System info (python version, jaxlib version, accelerator, etc.)

System information

jax:    0.4.31.dev20240720                                                                                                                                                                                                         
jaxlib: 0.4.30                                                                                                                                                                                                                     
numpy:  1.26.4                                                                                                                                                                                                                     
python: 3.10.12 (main, Nov 20 2023, 15:14:05) [GCC 11.4.0]                                                                                                                                                                         
jax.devices (1 total, 1 local): [cuda(id=0)]                                                                                                                                                                                       
process_count: 1                                                                                                                                                                                                                   
platform: uname_result(system='Linux', node='sagittarius', release='6.5.0-35-generic', version='#35~22.04.1-Ubuntu SMP PREEMPT_DYNAMIC Tue May  7 09:00:52 UTC 2', machine='x86_64')

<truncated>
GPU: RTX-A6000 (Ampere)
Compute Capability: 8.6
Driver: 555.42.06
CUDA: 12.5
cuDNN: 9.2

The text was updated successfully, but these errors were encountered:

monatis · 2024-07-21T19:10:23Z

Hi @MasterSkepticista, I find it quite intersting. To my knowledge, CuDNN's FMHA implementation is only supported on CC 8.0 and 9.0. (I confirmed it with a developer from NVIDIA.) Was the support for CC 8.6 added in a new version?
How much speedup did you gain with this, and how did you test it?

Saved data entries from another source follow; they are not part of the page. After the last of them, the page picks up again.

/-! ## `State.setQueue` -/

@[simp] theorem State.setQueue_agenda (s : State) (q : Nat) (x : Queue) : (s.setQueue q x).agenda = s.agenda := rfl
@[simp] theorem State.setQueue_curHand (s : State) (q : Nat) (x : Queue) : (s.setQueue q x).curHand = s.curHand := rfl
@[simp] theorem State.setQueue_curReeve (s : State) (q : Nat) (x : Queue) : (s.setQueue q x).curReeve = s.curReeve := rfl
@[simp] theorem State.setQueue_lockstep (s : State) (q : Nat) (x : Queue) : (s.setQueue q x).lockstep = s.lockstep := rfl
@[simp] theorem State.setQueue_choice (s : State) (q : Nat) (x : Queue) : (s.setQueue q x).choice = s.choice := rfl
@[simp] theorem State.setQueue_tick (s : State) (q : Nat) (x : Queue) : (s.setQueue q x).tick = s.tick := rfl
@[simp] theorem State.setQueue_gtick (s : State) (q : Nat) (x : Queue) : (s.setQueue q x).gtick = s.gtick := rfl
@[simp] theorem State.setQueue_mem (s : State) (q : Nat) (x : Queue) : (s.setQueue q x).mem = s.mem := rfl
@[simp] theorem State.setQueue_poison (s : State) (q : Nat) (x : Queue) : (s.setQueue q x).poison = s.poison := rfl
@[simp] theorem State.setQueue_resv (s : State) (q : Nat) (x : Queue) : (s.setQueue q x).resv = s.resv := rfl
@[simp] theorem State.setQueue_hands (s : State) (q : Nat) (x : Queue) : (s.setQueue q x).hands = s.hands := rfl
@[simp] theorem State.setQueue_cores (s : State) (q : Nat) (x : Queue) : (s.setQueue q x).cores = s.cores := rfl
@[simp] theorem State.setQueue_reeves (s : State) (q : Nat) (x : Queue) : (s.setQueue q x).reeves = s.reeves := rfl
@[simp] theorem State.setQueue_parts (s : State) (q : Nat) (x : Queue) : (s.setQueue q x).parts = s.parts := rfl
@[simp] theorem State.setQueue_farms (s : State) (q : Nat) (x : Queue) : (s.setQueue q x).farms = s.farms := rfl
@[simp] theorem State.setQueue_nextFarm (s : State) (q : Nat) (x : Queue) : (s.setQueue q x).nextFarm = s.nextFarm := rfl
@[simp] theorem State.setQueue_nextOrder (s : State) (q : Nat) (x : Queue) : (s.setQueue q x).nextOrder = s.nextOrder := rfl
@[simp] theorem State.setQueue_groups (s : State) (q : Nat) (x : Queue) : (s.setQueue q x).groups = s.groups := rfl
@[simp] theorem State.setQueue_barred (s : State) (q : Nat) (x : Queue) : (s.setQueue q x).barred = s.barred := rfl
@[simp] theorem State.setQueue_insts (s : State) (q : Nat) (x : Queue) : (s.setQueue q x).insts = s.insts := rfl
@[simp] theorem State.setQueue_slots (s : State) (q : Nat) (x : Queue) : (s.setQueue q x).slots = s.slots := rfl
@[simp] theorem State.setQueue_counters (s : State) (q : Nat) (x : Queue) : (s.setQueue q x).counters = s.counters := rfl
@[simp] theorem State.setQueue_inq (s : State) (q : Nat) (x : Queue) : (s.setQueue q x).inq = s.inq := rfl
@[simp] theorem State.setQueue_outq (s : State) (q : Nat) (x : Queue) : (s.setQueue q x).outq = s.outq := rfl
@[simp] theorem State.setQueue_outs (s : State) (q : Nat) (x : Queue) : (s.setQueue q x).outs = s.outs := rfl
@[simp] theorem State.setQueue_nextTag (s : State) (q : Nat) (x : Queue) : (s.setQueue q x).nextTag = s.nextTag := rfl
@[simp] theorem State.setQueue_hostq (s : State) (q : Nat) (x : Queue) : (s.setQueue q x).hostq = s.hostq := rfl
@[simp] theorem State.setQueue_windows (s : State) (q : Nat) (x : Queue) : (s.setQueue q x).windows = s.windows := rfl
@[simp] theorem State.setQueue_routes (s : State) (q : Nat) (x : Queue) : (s.setQueue q x).routes = s.routes := rfl
@[simp] theorem State.setQueue_retries (s : State) (q : Nat) (x : Queue) : (s.setQueue q x).retries = s.retries := rfl
@[simp] theorem State.setQueue_ports (s : State) (q : Nat) (x : Queue) : (s.setQueue q x).ports = s.ports := rfl
@[simp] theorem State.setQueue_chans (s : State) (q : Nat) (x : Queue) : (s.setQueue q x).chans = s.chans := rfl
@[simp] theorem State.setQueue_ctrls (s : State) (q : Nat) (x : Queue) : (s.setQueue q x).ctrls = s.ctrls := rfl
@[simp] theorem State.setQueue_box (s : State) (q : Nat) (x : Queue) : (s.setQueue q x).box = s.box := rfl
@[simp] theorem State.setQueue_flash (s : State) (q : Nat) (x : Queue) : (s.setQueue q x).flash = s.flash := rfl
@[simp] theorem State.setQueue_unclean (s : State) (q : Nat) (x : Queue) : (s.setQueue q x).unclean = s.unclean := rfl
@[simp] theorem State.setQueue_clamp (s : State) (q : Nat) (x : Queue) : (s.setQueue q x).clamp = s.clamp := rfl
@[simp] theorem State.setQueue_shutdown (s : State) (q : Nat) (x : Queue) : (s.setQueue q x).shutdown = s.shutdown := rfl
@[simp] theorem State.setQueue_refresh (s : State) (q : Nat) (x : Queue) : (s.setQueue q x).refresh = s.refresh := rfl
@[simp] theorem State.setQueue_actCap (s : State) (q : Nat) (x : Queue) : (s.setQueue q x).actCap = s.actCap := rfl
@[simp] theorem State.setQueue_calib (s : State) (q : Nat) (x : Queue) : (s.setQueue q x).calib = s.calib := rfl
@[simp] theorem State.setQueue_boot (s : State) (q : Nat) (x : Queue) : (s.setQueue q x).boot = s.boot := rfl
@[simp] theorem State.setQueue_bootHalt (s : State) (q : Nat) (x : Queue) : (s.setQueue q x).bootHalt = s.bootHalt := rfl
@[simp] theorem State.setQueue_xmss (s : State) (q : Nat) (x : Queue) : (s.setQueue q x).xmss = s.xmss := rfl
@[simp] theorem State.setQueue_aer (s : State) (q : Nat) (x : Queue) : (s.setQueue q x).aer = s.aer := rfl
@[simp] theorem State.setQueue_msix (s : State) (q : Nat) (x : Queue) : (s.setQueue q x).msix = s.msix := rfl
@[simp] theorem State.setQueue_msixTab (s : State) (q : Nat) (x : Queue) : (s.setQueue q x).msixTab = s.msixTab := rfl
@[simp] theorem State.setQueue_hostRead (s : State) (q : Nat) (x : Queue) : (s.setQueue q x).hostRead = s.hostRead := rfl
@[simp] theorem State.setQueue_hostTorn (s : State) (q : Nat) (x : Queue) : (s.setQueue q x).hostTorn = s.hostTorn := rfl
@[simp] theorem State.setQueue_consumedAt (s : State) (q : Nat) (x : Queue) : (s.setQueue q x).consumedAt = s.consumedAt := rfl
@[simp] theorem State.setQueue_barSizes (s : State) (q : Nat) (x : Queue) : (s.setQueue q x).barSizes = s.barSizes := rfl
@[simp] theorem State.setQueue_mailbox (s : State) (q : Nat) (x : Queue) : (s.setQueue q x).mailbox = s.mailbox := rfl
@[simp] theorem State.setQueue_reports (s : State) (q : Nat) (x : Queue) : (s.setQueue q x).reports = s.reports := rfl
@[simp] theorem State.setQueue_calls (s : State) (q : Nat) (x : Queue) : (s.setQueue q x).calls = s.calls := rfl
@[simp] theorem State.setQueue_reads (s : State) (q : Nat) (x : Queue) : (s.setQueue q x).reads = s.reads := rfl
@[simp] theorem State.setQueue_frames (s : State) (q : Nat) (x : Queue) : (s.setQueue q x).frames = s.frames := rfl
@[simp] theorem State.setQueue_saves (s : State) (q : Nat) (x : Queue) : (s.setQueue q x).saves = s.saves := rfl
@[simp] theorem State.setQueue_spares (s : State) (q : Nat) (x : Queue) : (s.setQueue q x).spares = s.spares := rfl
theorem State.setQueue_queues (s : State) (q : Nat) (x : Queue) : (s.setQueue q x).queues = tabSet s.queues q x := rfl
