-- ==== Sys2Proof/Laws/PerInstr.lean ====
section
/-!
SUPPORT. Decoding the words of an instruction gives it back: one lemma for each constructor (family RoundTrip).
-/

namespace Sys2Proof.Laws.RoundTrip

/-- A well-formed instruction that has an encoding is what its words decode to. -/
def Statement (i : Instr) : Prop := wellFormed i = true → encode i ≠ .none → decodeEnc (encode i) = some i

/-- A 32-bit hand form: row k owns its word, and builds it. -/
theorem of_word {i : Instr} {r : Row 32} {w : BitVec 32} (k : Nat) (hk : handRows[k]? = some r) (he : encode i = .word w)
    (hm : w &&& r.mask = r.value) (hb : r.build w = i) : Statement i := by
  intro hw _
  rw [he]
  simp only [decodeEnc, decode32, lookupRow_of_row handRows_apart hk hm, hb, checked, hw, if_true]

/-- A compressed form. -/
theorem of_half {i : Instr} {r : Row 16} {w : BitVec 16} (k : Nat) (hk : shortRows[k]? = some r) (he : encode i = .half w)
    (hm : w &&& r.mask = r.value) (hb : r.build w = i) : Statement i := by
  intro hw _
  rw [he]
  simp only [decodeEnc, decode16, lookupRow_of_row shortRows_apart hk hm, hb, checked, hw, if_true]

/-- An Xkry form. -/
theorem of_xkry {i : Instr} {r : Row 32} {w : BitVec 32} (k : Nat) (hk : xkryRows[k]? = some r) (he : encode i = .xkry w)
    (hm : w &&& r.mask = r.value) (hb : r.build w = i) : Statement i := by
  intro _ _
  rw [he]
  simp only [decodeEnc, lookupRow_of_row xkryRows_apart hk hm, hb]

/-- A step without an encoding. -/
theorem of_none {i : Instr} (he : encode i = .none) : Statement i := fun _ h => absurd he h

MasterSkepticista · 2024-07-22T04:32:36Z

Flash attention is supported on all Ampere and Hopper GPUs, I think. PyTorch version also works faster on CC 86 (it does not fail their internal check).

Benchmark:

b, t, h, d = 1, 1024, 12, 64
key = jax.random.key(42)
q = k = v = jax.random.uniform(key, (b, t, h, d), jnp.bfloat16)
xla_attn = jax.jit(functools.partial(jax.nn.dot_product_attention, is_causal=True, implementation="xla"))
flash_attn = jax.jit(functools.partial(jax.nn.dot_product_attention, is_causal=True, implementation="cudnn"))

# Warmup.
out_xla = xla_attn(q, k, v)
out_flash = flash_attn(q, k, v)
assert jnp.allclose(out_xla, out_flash, atol=1e-2)
print(jnp.abs(out_xla - out_flash).max())
# 0.00390625 (bfloat16 epsilon?)

%timeit -n 100 xla_attn(q, k, v).block_until_ready()
# 422 μs ± 5.16 μs per loop (mean ± std. dev. of 7 runs, 100 loops each)

%timeit -n 100 flash_attn(q, k, v).block_until_ready()
# 101 μs ± 4.56 μs per loop (mean ± std. dev. of 7 runs, 100 loops each)

hawkinsp · 2024-07-22T14:01:12Z

From @kaixih, my understanding is that the check is correct. 8.6 is not supported.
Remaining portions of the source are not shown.